TASK >> Needed from the entries below: every line that holds the word "resetRow".

[Stored records]
****************

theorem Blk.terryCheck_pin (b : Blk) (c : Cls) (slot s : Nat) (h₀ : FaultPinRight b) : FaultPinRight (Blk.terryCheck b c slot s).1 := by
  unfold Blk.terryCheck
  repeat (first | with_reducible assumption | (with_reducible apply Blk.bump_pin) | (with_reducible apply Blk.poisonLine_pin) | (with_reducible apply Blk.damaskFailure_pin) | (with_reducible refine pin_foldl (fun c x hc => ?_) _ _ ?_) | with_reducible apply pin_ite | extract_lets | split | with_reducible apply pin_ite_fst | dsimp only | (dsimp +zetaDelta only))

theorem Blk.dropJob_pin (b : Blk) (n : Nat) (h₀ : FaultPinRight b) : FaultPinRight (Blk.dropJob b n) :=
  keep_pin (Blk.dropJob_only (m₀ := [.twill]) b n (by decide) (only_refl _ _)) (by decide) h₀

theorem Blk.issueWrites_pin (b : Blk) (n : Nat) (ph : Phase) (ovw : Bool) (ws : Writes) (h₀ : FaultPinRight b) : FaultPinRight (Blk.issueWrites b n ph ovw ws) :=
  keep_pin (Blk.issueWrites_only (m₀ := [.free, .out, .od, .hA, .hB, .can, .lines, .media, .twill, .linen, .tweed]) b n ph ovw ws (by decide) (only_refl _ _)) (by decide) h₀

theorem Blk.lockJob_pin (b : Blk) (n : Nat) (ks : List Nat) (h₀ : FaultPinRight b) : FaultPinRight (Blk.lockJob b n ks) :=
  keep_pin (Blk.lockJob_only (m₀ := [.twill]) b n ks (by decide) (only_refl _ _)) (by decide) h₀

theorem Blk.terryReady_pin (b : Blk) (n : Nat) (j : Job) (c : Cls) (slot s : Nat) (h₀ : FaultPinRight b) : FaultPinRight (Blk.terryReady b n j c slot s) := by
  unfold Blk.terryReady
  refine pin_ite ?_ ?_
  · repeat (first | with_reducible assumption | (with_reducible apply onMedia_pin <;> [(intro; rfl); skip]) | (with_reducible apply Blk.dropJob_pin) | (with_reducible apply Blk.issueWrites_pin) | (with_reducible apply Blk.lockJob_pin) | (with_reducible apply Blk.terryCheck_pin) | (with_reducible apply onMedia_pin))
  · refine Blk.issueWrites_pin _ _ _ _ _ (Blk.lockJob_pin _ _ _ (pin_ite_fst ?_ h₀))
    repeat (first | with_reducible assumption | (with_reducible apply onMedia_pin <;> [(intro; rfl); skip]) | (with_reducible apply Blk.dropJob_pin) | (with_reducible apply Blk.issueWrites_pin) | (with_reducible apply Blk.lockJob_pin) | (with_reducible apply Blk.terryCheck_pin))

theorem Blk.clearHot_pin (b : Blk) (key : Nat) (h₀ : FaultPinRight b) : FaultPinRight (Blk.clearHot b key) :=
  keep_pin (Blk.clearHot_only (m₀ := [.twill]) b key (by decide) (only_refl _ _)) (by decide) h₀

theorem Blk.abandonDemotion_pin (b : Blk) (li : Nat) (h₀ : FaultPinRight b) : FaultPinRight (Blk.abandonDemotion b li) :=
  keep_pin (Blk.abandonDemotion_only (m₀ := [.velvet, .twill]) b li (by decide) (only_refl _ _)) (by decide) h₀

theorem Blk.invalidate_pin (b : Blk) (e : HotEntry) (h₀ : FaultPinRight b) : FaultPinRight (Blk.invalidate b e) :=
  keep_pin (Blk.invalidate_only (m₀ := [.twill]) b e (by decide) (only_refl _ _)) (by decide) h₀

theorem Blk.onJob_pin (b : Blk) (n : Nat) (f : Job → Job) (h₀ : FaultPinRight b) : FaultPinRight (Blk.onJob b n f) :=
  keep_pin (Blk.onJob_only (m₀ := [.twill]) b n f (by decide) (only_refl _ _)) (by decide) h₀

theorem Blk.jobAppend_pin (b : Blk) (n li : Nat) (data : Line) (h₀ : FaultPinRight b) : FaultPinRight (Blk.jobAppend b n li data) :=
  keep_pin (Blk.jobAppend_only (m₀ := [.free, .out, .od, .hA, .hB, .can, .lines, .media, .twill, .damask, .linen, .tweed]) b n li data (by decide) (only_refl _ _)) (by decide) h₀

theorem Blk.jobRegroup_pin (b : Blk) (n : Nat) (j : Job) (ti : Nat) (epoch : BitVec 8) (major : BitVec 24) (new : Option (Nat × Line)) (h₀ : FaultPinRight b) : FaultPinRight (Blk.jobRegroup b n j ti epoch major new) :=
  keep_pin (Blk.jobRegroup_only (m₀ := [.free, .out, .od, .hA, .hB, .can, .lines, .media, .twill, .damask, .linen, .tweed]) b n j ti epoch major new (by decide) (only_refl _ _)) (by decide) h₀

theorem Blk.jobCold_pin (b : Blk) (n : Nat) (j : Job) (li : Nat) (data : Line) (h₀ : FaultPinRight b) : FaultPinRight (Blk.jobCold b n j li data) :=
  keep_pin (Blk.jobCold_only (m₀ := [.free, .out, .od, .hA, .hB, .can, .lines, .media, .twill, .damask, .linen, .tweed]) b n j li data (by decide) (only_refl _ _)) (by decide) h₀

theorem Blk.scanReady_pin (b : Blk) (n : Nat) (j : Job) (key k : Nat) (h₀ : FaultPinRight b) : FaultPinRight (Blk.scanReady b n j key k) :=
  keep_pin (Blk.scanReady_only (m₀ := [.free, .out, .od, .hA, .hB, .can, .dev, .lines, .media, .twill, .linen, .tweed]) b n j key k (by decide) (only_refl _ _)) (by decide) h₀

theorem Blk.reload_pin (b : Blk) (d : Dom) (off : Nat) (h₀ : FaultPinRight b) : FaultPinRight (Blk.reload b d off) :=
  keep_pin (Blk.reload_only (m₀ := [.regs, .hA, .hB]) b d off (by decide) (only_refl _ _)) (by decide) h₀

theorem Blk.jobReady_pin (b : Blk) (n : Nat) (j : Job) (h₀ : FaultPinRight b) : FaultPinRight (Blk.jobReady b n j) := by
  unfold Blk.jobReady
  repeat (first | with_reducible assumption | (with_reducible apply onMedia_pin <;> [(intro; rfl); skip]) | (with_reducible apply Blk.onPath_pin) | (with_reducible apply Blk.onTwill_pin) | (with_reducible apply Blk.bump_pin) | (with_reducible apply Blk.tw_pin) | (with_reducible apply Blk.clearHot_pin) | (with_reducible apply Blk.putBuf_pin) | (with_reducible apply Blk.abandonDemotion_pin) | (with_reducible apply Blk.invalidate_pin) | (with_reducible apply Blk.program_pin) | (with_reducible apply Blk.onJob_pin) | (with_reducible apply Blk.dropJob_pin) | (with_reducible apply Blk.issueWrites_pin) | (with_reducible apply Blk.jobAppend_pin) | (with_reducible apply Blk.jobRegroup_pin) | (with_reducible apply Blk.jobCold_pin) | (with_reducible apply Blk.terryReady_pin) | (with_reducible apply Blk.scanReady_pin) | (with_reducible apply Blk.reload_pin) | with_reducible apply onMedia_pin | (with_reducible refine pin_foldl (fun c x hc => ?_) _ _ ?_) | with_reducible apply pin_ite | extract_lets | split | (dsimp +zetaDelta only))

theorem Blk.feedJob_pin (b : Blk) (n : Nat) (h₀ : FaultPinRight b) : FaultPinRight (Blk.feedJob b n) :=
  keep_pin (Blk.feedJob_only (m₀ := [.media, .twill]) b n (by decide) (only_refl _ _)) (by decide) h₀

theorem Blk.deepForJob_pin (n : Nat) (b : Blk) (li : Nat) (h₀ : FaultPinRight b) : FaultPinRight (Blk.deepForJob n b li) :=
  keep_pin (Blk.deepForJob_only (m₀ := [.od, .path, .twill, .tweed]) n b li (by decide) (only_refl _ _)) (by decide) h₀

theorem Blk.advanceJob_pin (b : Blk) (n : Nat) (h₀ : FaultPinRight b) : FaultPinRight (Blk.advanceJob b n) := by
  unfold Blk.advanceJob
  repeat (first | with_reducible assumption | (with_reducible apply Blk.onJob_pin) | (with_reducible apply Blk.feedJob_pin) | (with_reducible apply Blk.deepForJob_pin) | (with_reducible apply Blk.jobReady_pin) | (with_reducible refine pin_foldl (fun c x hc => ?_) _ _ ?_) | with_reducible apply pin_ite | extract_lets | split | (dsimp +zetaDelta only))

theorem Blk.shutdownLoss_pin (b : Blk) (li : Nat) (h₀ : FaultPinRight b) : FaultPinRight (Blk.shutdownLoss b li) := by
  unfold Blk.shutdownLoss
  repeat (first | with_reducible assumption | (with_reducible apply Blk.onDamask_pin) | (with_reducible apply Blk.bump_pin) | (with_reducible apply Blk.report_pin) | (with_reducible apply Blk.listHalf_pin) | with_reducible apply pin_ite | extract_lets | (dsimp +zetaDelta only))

****************

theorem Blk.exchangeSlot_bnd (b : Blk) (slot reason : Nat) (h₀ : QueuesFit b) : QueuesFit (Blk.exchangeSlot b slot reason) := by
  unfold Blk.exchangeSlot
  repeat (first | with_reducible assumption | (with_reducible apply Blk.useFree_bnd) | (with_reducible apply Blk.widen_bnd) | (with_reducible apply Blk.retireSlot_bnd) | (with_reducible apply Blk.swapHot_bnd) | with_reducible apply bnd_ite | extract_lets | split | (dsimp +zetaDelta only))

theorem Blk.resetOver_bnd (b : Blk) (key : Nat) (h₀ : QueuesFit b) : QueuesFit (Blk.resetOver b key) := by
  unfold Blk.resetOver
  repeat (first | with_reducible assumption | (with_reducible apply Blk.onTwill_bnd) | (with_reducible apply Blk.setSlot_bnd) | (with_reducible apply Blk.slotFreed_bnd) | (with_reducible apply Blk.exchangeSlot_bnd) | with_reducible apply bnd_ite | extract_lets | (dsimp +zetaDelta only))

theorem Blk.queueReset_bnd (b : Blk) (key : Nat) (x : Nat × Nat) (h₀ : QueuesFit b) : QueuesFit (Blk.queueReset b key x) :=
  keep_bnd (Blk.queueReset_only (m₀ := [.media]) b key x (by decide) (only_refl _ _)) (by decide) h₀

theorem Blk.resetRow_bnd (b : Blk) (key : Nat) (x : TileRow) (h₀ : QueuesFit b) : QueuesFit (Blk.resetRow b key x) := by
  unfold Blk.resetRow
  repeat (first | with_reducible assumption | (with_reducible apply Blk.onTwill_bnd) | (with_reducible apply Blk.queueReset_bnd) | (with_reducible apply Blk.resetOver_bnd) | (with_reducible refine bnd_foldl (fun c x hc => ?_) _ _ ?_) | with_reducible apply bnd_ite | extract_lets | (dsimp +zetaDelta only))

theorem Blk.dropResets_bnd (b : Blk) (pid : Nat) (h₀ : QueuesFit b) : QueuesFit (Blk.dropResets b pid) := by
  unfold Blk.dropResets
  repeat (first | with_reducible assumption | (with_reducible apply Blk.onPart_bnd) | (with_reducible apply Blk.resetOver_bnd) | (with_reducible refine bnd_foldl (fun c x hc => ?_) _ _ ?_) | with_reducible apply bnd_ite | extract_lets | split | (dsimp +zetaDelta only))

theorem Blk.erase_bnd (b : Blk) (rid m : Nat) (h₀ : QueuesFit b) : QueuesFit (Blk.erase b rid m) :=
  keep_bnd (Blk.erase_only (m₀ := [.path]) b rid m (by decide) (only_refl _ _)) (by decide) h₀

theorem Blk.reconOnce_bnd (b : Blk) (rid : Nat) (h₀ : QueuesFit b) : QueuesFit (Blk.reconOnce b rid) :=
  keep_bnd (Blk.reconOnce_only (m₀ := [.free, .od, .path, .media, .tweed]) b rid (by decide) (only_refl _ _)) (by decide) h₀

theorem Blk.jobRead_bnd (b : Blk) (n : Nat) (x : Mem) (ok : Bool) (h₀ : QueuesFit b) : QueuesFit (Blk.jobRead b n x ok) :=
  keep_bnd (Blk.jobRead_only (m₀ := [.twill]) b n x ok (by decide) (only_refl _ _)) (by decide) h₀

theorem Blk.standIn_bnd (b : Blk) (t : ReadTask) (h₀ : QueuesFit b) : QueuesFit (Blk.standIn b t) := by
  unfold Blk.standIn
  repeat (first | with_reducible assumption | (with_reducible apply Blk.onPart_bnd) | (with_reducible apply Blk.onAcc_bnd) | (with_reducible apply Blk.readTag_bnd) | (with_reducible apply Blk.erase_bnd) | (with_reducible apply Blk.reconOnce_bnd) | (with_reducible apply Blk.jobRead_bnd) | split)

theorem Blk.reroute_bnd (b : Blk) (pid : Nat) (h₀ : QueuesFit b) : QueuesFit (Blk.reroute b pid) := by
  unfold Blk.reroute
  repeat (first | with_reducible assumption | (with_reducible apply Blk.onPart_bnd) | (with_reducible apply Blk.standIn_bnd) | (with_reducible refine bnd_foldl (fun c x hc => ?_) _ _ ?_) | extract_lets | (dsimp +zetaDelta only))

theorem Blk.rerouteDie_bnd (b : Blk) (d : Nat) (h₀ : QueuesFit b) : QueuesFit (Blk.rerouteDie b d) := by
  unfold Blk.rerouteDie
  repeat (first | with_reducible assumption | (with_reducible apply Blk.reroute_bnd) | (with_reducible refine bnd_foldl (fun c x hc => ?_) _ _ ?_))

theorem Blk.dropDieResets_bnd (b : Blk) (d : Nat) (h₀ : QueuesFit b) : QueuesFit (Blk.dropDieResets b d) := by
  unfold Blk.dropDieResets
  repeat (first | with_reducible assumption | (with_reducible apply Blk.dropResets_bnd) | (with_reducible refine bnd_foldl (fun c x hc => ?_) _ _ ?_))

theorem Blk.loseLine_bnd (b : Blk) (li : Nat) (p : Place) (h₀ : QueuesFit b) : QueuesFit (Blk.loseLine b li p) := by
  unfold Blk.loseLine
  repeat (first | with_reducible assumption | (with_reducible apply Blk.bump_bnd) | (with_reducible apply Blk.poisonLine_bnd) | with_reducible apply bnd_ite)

****************

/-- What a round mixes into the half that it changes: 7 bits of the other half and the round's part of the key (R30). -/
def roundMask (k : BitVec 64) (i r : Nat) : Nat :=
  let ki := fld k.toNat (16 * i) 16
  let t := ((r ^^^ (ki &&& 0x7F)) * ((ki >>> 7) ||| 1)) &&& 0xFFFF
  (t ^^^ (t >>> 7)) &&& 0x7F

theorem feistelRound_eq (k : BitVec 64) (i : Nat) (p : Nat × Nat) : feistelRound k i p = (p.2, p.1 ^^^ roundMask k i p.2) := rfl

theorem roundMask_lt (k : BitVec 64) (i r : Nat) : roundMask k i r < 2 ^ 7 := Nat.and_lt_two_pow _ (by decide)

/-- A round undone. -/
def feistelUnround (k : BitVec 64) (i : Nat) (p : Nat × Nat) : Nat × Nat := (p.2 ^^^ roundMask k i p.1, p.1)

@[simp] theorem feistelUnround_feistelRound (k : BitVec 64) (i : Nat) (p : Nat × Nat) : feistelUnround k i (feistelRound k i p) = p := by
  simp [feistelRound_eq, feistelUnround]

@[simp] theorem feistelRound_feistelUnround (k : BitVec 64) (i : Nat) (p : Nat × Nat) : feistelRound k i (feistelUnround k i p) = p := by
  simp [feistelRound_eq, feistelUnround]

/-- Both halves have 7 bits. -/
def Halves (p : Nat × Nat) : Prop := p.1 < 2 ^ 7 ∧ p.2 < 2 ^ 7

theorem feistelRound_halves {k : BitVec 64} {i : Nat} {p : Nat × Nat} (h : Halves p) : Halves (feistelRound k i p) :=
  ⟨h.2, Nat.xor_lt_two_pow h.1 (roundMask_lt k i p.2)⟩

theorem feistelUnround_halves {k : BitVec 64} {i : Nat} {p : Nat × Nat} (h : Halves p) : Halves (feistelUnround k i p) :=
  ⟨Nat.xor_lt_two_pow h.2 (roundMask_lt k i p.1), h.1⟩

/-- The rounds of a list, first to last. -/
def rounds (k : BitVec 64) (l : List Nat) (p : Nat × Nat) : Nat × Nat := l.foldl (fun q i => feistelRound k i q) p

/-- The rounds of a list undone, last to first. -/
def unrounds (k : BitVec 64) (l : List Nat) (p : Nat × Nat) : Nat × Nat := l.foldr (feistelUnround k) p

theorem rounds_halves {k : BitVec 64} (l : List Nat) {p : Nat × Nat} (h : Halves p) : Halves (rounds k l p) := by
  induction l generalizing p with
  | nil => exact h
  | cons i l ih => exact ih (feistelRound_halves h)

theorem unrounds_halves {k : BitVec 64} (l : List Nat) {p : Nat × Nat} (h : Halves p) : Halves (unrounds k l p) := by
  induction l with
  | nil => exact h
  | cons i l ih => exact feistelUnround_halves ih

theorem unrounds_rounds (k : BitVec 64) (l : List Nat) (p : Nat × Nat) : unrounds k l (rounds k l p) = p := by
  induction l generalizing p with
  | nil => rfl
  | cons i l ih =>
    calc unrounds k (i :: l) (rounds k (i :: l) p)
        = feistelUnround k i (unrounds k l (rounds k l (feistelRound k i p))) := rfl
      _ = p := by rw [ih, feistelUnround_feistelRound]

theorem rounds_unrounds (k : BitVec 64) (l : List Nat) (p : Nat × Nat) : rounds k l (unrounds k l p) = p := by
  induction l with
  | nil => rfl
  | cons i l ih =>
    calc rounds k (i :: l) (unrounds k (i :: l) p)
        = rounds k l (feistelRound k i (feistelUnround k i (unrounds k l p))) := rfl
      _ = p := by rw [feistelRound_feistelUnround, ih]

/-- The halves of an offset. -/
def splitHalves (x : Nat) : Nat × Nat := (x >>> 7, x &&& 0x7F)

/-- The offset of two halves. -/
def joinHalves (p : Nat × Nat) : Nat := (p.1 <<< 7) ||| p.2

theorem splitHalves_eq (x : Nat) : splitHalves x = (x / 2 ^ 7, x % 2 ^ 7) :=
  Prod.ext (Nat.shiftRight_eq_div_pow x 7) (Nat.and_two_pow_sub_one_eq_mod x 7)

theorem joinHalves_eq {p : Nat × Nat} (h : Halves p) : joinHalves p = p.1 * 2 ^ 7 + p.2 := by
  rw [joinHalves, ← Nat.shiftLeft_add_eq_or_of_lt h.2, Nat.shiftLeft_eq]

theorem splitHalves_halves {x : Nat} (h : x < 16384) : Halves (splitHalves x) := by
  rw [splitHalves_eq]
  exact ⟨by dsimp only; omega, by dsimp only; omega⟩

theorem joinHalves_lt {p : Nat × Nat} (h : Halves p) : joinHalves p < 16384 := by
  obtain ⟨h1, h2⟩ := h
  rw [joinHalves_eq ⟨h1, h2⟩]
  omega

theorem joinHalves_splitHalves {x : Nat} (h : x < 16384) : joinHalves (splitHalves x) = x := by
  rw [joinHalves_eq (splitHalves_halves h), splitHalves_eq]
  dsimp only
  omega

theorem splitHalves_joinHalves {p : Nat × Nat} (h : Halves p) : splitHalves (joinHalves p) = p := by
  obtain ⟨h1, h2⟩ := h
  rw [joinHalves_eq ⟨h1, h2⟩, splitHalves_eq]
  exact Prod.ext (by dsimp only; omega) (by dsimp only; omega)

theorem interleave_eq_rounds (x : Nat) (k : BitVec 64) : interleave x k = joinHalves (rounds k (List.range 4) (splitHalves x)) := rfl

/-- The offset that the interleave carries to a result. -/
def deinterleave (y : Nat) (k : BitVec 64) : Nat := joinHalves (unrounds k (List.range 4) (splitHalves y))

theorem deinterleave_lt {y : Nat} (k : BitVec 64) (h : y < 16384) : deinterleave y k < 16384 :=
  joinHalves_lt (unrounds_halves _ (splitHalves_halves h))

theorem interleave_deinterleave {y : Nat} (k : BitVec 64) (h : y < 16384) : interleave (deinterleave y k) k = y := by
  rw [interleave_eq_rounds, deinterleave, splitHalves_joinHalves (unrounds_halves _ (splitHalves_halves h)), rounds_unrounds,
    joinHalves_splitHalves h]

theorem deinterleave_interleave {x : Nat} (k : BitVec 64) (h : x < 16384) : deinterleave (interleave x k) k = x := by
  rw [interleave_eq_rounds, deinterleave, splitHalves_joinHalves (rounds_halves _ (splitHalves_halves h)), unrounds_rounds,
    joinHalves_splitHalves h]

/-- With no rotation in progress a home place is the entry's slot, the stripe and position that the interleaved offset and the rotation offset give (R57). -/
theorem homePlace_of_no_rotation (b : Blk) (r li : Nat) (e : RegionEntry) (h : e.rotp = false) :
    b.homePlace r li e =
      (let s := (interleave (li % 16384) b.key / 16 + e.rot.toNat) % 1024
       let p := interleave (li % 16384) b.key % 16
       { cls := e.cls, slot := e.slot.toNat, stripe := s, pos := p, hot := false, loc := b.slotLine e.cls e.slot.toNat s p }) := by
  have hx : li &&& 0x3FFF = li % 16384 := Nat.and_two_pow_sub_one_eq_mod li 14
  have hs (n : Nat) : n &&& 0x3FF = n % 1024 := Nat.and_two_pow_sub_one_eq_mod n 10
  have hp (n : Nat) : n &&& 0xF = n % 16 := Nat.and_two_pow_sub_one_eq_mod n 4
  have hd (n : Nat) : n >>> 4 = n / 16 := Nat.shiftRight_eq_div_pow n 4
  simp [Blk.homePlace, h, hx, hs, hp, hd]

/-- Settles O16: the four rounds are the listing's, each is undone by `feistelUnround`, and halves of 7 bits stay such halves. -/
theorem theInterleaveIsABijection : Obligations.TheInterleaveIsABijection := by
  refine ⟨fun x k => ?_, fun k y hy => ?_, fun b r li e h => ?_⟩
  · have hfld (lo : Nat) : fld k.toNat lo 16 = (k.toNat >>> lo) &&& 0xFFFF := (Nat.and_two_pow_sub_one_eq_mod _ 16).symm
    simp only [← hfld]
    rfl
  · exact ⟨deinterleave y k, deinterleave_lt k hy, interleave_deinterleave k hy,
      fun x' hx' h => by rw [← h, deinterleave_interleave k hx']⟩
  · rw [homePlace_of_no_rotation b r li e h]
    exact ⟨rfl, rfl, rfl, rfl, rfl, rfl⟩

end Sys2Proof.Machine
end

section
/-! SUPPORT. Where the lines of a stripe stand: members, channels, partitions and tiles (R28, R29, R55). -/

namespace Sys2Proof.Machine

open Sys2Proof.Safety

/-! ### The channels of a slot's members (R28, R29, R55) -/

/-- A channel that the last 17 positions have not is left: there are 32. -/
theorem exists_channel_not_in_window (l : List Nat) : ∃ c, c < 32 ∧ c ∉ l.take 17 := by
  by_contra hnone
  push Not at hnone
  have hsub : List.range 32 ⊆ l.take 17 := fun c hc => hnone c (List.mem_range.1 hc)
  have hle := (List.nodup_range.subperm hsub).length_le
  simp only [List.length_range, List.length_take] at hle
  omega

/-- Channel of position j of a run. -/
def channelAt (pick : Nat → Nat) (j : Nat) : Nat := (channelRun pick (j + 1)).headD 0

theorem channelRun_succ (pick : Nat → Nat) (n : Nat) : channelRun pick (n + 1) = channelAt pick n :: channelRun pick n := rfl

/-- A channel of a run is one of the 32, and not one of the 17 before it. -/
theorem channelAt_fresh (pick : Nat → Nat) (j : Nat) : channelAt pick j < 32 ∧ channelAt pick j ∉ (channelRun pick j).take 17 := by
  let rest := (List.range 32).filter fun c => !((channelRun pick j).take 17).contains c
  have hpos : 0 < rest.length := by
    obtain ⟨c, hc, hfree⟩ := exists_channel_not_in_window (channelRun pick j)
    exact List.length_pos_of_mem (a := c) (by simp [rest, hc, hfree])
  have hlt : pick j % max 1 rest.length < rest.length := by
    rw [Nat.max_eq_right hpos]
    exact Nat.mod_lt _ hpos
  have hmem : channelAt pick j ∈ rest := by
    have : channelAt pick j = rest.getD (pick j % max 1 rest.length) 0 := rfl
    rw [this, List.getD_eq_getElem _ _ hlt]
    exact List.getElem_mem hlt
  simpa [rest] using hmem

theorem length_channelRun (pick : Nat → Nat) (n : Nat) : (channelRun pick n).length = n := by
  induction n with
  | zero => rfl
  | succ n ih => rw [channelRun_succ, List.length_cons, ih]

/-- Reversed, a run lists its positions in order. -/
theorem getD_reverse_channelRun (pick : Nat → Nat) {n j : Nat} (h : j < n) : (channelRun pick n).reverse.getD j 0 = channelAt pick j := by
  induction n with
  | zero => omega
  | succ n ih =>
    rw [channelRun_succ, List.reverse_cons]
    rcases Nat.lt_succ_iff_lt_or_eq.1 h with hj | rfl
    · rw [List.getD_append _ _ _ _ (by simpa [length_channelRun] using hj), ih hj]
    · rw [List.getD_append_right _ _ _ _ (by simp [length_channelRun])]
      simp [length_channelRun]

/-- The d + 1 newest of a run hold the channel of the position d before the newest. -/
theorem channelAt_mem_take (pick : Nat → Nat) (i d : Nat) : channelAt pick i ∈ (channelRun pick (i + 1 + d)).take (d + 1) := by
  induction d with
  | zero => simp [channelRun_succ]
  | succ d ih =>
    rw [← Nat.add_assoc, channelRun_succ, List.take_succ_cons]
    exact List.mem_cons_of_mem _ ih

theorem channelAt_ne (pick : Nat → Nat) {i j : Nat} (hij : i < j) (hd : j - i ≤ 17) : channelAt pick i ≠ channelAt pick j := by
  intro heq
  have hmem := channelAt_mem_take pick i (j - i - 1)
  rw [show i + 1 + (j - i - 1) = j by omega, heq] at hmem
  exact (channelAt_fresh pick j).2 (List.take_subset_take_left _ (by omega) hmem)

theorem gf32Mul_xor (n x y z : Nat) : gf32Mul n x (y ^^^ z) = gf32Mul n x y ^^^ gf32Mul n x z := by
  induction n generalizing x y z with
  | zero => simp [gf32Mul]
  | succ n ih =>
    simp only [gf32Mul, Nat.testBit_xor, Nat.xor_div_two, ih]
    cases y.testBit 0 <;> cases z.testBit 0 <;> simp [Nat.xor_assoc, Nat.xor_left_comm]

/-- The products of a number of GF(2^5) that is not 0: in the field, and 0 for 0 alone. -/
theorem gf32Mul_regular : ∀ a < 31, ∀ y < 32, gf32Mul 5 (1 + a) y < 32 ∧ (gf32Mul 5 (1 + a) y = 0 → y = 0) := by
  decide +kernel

****************

RESULT OF THE TASK >>
theorem Blk.resetRow_bnd (b : Blk) (key : Nat) (x : TileRow) (h₀ : QueuesFit b) : QueuesFit (Blk.resetRow b key x) := by
  unfold Blk.resetRow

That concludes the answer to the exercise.